To run this system on the server, a bash script will be created that runs each script sequentially. Note that by using command line arguments to specify the input and output file locations, we can use the same scripts to run the model with different datasets. For example, the bash script could be configured to take a single directory as an input, and to write all input and output files to that directory. This will let us keep previous model runs without having to overwrite each input/output file. These files can also be accessed using RStudio Server directly, so each model run can be manually inspected in a regular RStudio IDE (that runs through a web page). 

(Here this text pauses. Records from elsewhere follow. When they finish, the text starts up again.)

/-- A slot whose CRC passes and whose DEVICE_TIME differs (R292). -/
theorem State.frameSlotGood_of_otherTime {s s1 : State} {r t : Nat} {f : FrameSlot}
    (h1 : s1 = { s with link := { s.link with badFrame := s.link.badFrame.set 0 (8 * r + t) 0 } })
    (htime : f.deviceTime ≠ s.frame * ticksPerFrame) :
    s.frameSlotGood r t f =
      let x := ((s1.timeWrong r t).compareHashes r t f.hashes).commitSeen r t f
      (if f.commitMiss then x.missSeen r t else x).takeValues r t f := by
  subst h1
  simp [State.frameSlotGood, htime]

/-- A corrupted slot is counted and loses the slots of the loops shared; the next one in succession is the loss of the port
(R289, R290). -/
theorem State.frameSlotBad_cases {s s1 : State} {r t : Nat}
    (h1 : s1 = { s with link := { s.link with
      frameErrors := satAdd 32 s.link.frameErrors 1
      badFrame := s.link.badFrame.set 0 (8 * r + t) (s.link.badFrame.get 0 (8 * r + t) + 1)
      slotBad := setBit s.link.slotBad (8 * r + t) } }) :
    s.frameSlotBad r t =
      let x := ((s.sharedLoops r t).foldl (fun x m => (x.slotLost m r t 2).slotGone m t) s1).missCommit r t
      if s.link.badFrame.get 0 (8 * r + t) = 0 then x else x.portLost r t := by
  subst h1
  by_cases hfirst : s.link.badFrame.get 0 (8 * r + t) = 0
  · have hone : ¬ 2 ≤ s.link.badFrame.get 0 (8 * r + t) + 1 := by omega
    exact (if_neg hone).trans (if_pos hfirst).symm
  · have hmore : 2 ≤ s.link.badFrame.get 0 (8 * r + t) + 1 := by omega
    exact (if_pos hmore).trans (if_neg hfirst).symm

/-- Settles O27, by the CRC and DEVICE_TIME of the slot, and by what each operation on hashes does. -/
theorem linkFrameSlots : Obligations.LinkFrameSlots := by
  intro s s0 s1 r t l bs f look hup h0 hlook
  have hslot := State.frameSlot_of_pairUp bs hup h0 hlook
  subst h0
  refine ⟨fun h1 hcrc hf htime hmiss hsame => ?same, fun h1 hcrc hf htime hmiss => ?otherTime,
    fun h1 hcrc hf htime hmiss => ?missed, fun h1 hcrc hfirst => ?corrupted, fun h1 hcrc hmore => ?lost,
    fun _ => State.hashDiffers_of_first r t, fun _ => State.hashLook_of_differ, State.hashLook_of_none,
    State.mismatch_of_first r, State.mismatch_of_next r⟩
  all_goals refine congrArg Host.Outcome.next (hslot.trans (congrArg look ?_))
  case same =>
    have hequal : s1.compareHashes r t f.hashes = s1 := by
      subst h1
      exact State.compareHashes_of_equal hsame
    rw [if_pos hcrc, ← hf, State.frameSlotGood_of_time h1 htime, hequal, hmiss]
    rfl
  case otherTime =>
    rw [if_pos hcrc, ← hf, State.frameSlotGood_of_otherTime h1 htime, hmiss]
    rfl
  case missed =>
    rw [if_pos hcrc, ← hf, State.frameSlotGood_of_time h1 htime, hmiss]
    rfl
  case corrupted =>
    rw [if_neg (by simp [hcrc]), State.frameSlotBad_cases h1]
    exact if_pos hfirst
  case lost =>
    rw [if_neg (by simp [hcrc]), State.frameSlotBad_cases h1]
    exact if_neg hmore

end Sys2Proof.Machine
end

section
/-! The mode requests, HOLD_CLEAR and SERVICE_ENTER (R101 to R106, R114). -/

namespace Sys2Proof.Machine

/-! ### What the operations on loops, rails and records leave of the course of the part -/

/-- Modes, clock and sequence: the course that the part takes. -/
def State.course (s : State) : ModeGrp × ClkGrp × SeqGrp := (s.md, s.clk, s.seq)

@[simp] theorem State.report_course (s : State) (t src code sev inst : Nat) (data : List Nat) :
    (s.report t src code sev inst data).course = s.course := by
  unfold State.report
  split <;> rfl

@[simp] theorem State.loopReport_course (s : State) (src : Nat → Nat) (l code sev : Nat) (data : List Nat) :
    (s.loopReport src l code sev data).course = s.course := State.report_course ..

@[simp] theorem State.passEntries_course (n : Nat) (s : State) (t at_ : Nat) :
    (State.passEntries n s t at_).course = s.course := by
  induction n generalizing s with
  | zero => rfl
  | succ n ih =>
    unfold State.passEntries
    dsimp only
    split
    · rfl
    · split
      · rfl
      · exact ih _

@[simp] theorem State.triggerOne_course (s : State) (t kind at_ : Nat) (here : Nat → Bool) (v : Nat) :
    (s.triggerOne t kind at_ here v).course = s.course := by
  unfold State.triggerOne
  dsimp only
  split <;> rfl

@[simp] theorem State.triggerTap_course (s : State) (t i at_ : Nat) : (s.triggerTap t i at_).course = s.course := by
  refine (foldl_inv State.course _ (fun _ _ => State.triggerOne_course ..) _ _).trans ?_
  exact (State.passEntries_course ..).trans (State.passEntries_course ..)

@[simp] theorem State.tap_course (s : State) (p ev at_ : Nat) : (s.tap p ev at_).course = s.course := by
  refine foldl_inv State.course _ (fun x i => ?_) _ _
  dsimp only
  split
  · exact State.triggerTap_course ..
  · rfl

@[simp] theorem State.flushTaps_course (s : State) (p : Nat) : (s.flushTaps p).course = s.course := by
  have h := foldl_inv State.course (fun x e => x.tap e.2.1 e.2.2 (e.1 / 32)) (fun _ _ => State.tap_course ..)
    (s.tapsDue (p / 16)) s
  simpa [State.flushTaps, State.flushTile, State.course] using h

@[simp] theorem State.phasesOffAt_course (s : State) (ps : List Nat) (at_ : Nat) :
    (s.phasesOffAt ps at_).course = s.course :=
  foldl_inv State.course _ State.flushTaps_course _ _

@[simp] theorem State.abortLearn_course (s : State) (l : Nat) : (s.abortLearn l).course = s.course := by
  unfold State.abortLearn
  split
  · exact State.loopReport_course ..
  · rfl

@[simp] theorem State.plausStop_course (s : State) (l : Nat) : (s.plausStop l).course = s.course := by
  unfold State.plausStop
  dsimp only
  split <;> rfl

@[simp] theorem State.levelRecord_course (s : State) (l : Nat) (old new : Int) (n : Nat) :
    (s.levelRecord l old new n).course = s.course := by
  unfold State.levelRecord
  split
  · rfl
  · exact State.loopReport_course ..

@[simp] theorem State.endBurst_course (s : State) (l cause : Nat) : (s.endBurst l cause).course = s.course := by
  unfold State.endBurst
  split
  · rfl
  · exact (State.loopReport_course ..).trans (State.levelRecord_course ..)

@[simp] theorem State.loopOffAt_course (s : State) (l st at_ : Nat) : (s.loopOffAt l st at_).course = s.course :=
  (State.phasesOffAt_course ..).trans ((State.plausStop_course ..).trans (State.abortLearn_course ..))

@[simp] theorem State.softStop_course (s : State) (l : Nat) : (s.softStop l).course = s.course := by
  have hrecord (c : Prop) [Decidable c] (data : List Nat) :
      (if c then s else s.loopReport srcTrans l 0x0408 1 data).course = s.course := by
    split
    · rfl
    · exact State.loopReport_course ..
  unfold State.softStop
  dsimp only
  split
  · rfl
  · split
    · exact (State.loopOffAt_course ..).trans (hrecord ..)
    · have hstopped (x : State) : (((x.abortLearn l).plausStop l).endBurst l 5).course = x.course :=
        (State.endBurst_course ..).trans ((State.plausStop_course ..).trans (State.abortLearn_course ..))
      simp only [State.course, Prod.mk.injEq] at hstopped hrecord
      simp [State.course, State.noteEdges, State.noteEdgesAt, hstopped, hrecord]

@[simp] theorem State.endHiccup_course (s : State) (n : Nat) : (s.endHiccup n).course = s.course := by
  unfold State.endHiccup
  split
  · split <;> rfl
  · rfl

@[simp] theorem State.railOff_course (s : State) (n st : Nat) : (s.railOff n st).course = s.course := by
  unfold State.railOff
  dsimp only
  split
  · split
    · exact (State.softStop_course ..).trans (State.endHiccup_course ..)
    · rfl
  · rfl

@[simp] theorem State.loopCleared_course (s : State) (l : Nat) : (s.loopCleared l).course = s.course := by
  unfold State.loopCleared
  dsimp only
  split <;> rfl

/-- The rest of a sequence that is over: its direction is 0; modes and clock stay (R105). -/
theorem State.seqRest_course (s : State) :
    s.seqRest.md = s.md ∧ s.seqRest.clk = s.clk ∧ s.seqRest.seq.dir = 0 := by
  have hoff (x : State) (ns : List Nat) : (ns.foldl (fun s n => s.railOff n 0) x).course = x.course :=
    foldl_inv State.course _ (fun _ _ => State.railOff_course ..) _ _
  unfold State.seqRest
  dsimp only
  exact ⟨congrArg (·.1) (hoff ..), congrArg (·.2.1) (hoff ..), congrArg (·.2.2.dir) (hoff ..)⟩

/-- A change of mode writes mode, cause and substate (R91, R112). -/
theorem State.enterMode_course (s : State) (m : Mode) (cause sub : Nat) :
    (s.enterMode m cause sub).course =
      ({ s.md with mode := m, lastCause := cause, substate := sub }, s.clk, s.seq) := by
  have hplaus : (if s.md.mode = .run then (s.loopList.filter s.enabled).foldl State.plausStop s else s).course =
      s.course := by
    split
    · exact foldl_inv State.course _ State.plausStop_course _ _
    · rfl
  exact (State.report_course ..).trans (congrArg (fun c => (_, c.2)) hplaus)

As an example, when a new model run is requested, the server will run the following command to call the temperature_model bash script. The argument specifies a date/timestamp for naming the directory of this model run.

```
$ bash temperature_model.sh 20141015_1550
```

This bashscript will then call each of the scripts, saving the input and output files to the specified folder. Note that `$1` is a reference to the argument, which in this case would be `20141015_1550`

```
mkdir $1

psql -d conte_dev -f retrieve_temperature.sql -q
mv temperatureData.csv $1/temperatureData.csv
Rscript create_temperatureData.R $1/temperatureData.csv $1/temperatureData.RData

psql -d conte_dev -f retrieve_covariates.sql -q
mv covariateData.csv $1/covariateData.csv
Rscript create_covariateData.R $1/covariateData.csv $1/covariateData.RData

psql -d conte_dev -f retrieve_climate.sql -q
mv climateData.csv $1/climateData.csv
Rscript create_climateData.R $1/climateData.csv $1/climateData.RData

Rscript breakpoints.R $1/masterData.RData $1/covariateData.RData $1/springFallBPs.RData 

Rscript prepare_model_data.R $1/masterData.RData $1/covariateData.RData $1/springFallBPs.RData $1/tempDataSync.RData

Rscript run_model.R $1/tempDataSync.RData $1/jags.RData $1/covariate-list.RData

Rscript summarize_model.R $1/tempDataSync.RData $1/jags.RData $1/covariate-list.Rdata $1/coef.RData
```

After this script runs, all input and output files will be saved in a single folder. A final script could then be run to convert the model summary to json, and upload to the database.

# Predictions

Once the model summary is saved to the database, a script could be written to retrieve a specific model summary (e.g. set of coefficients) and climate data from the database, and to generate a dataset of predictions. Similar idea would be used via bash scripts and Rscript.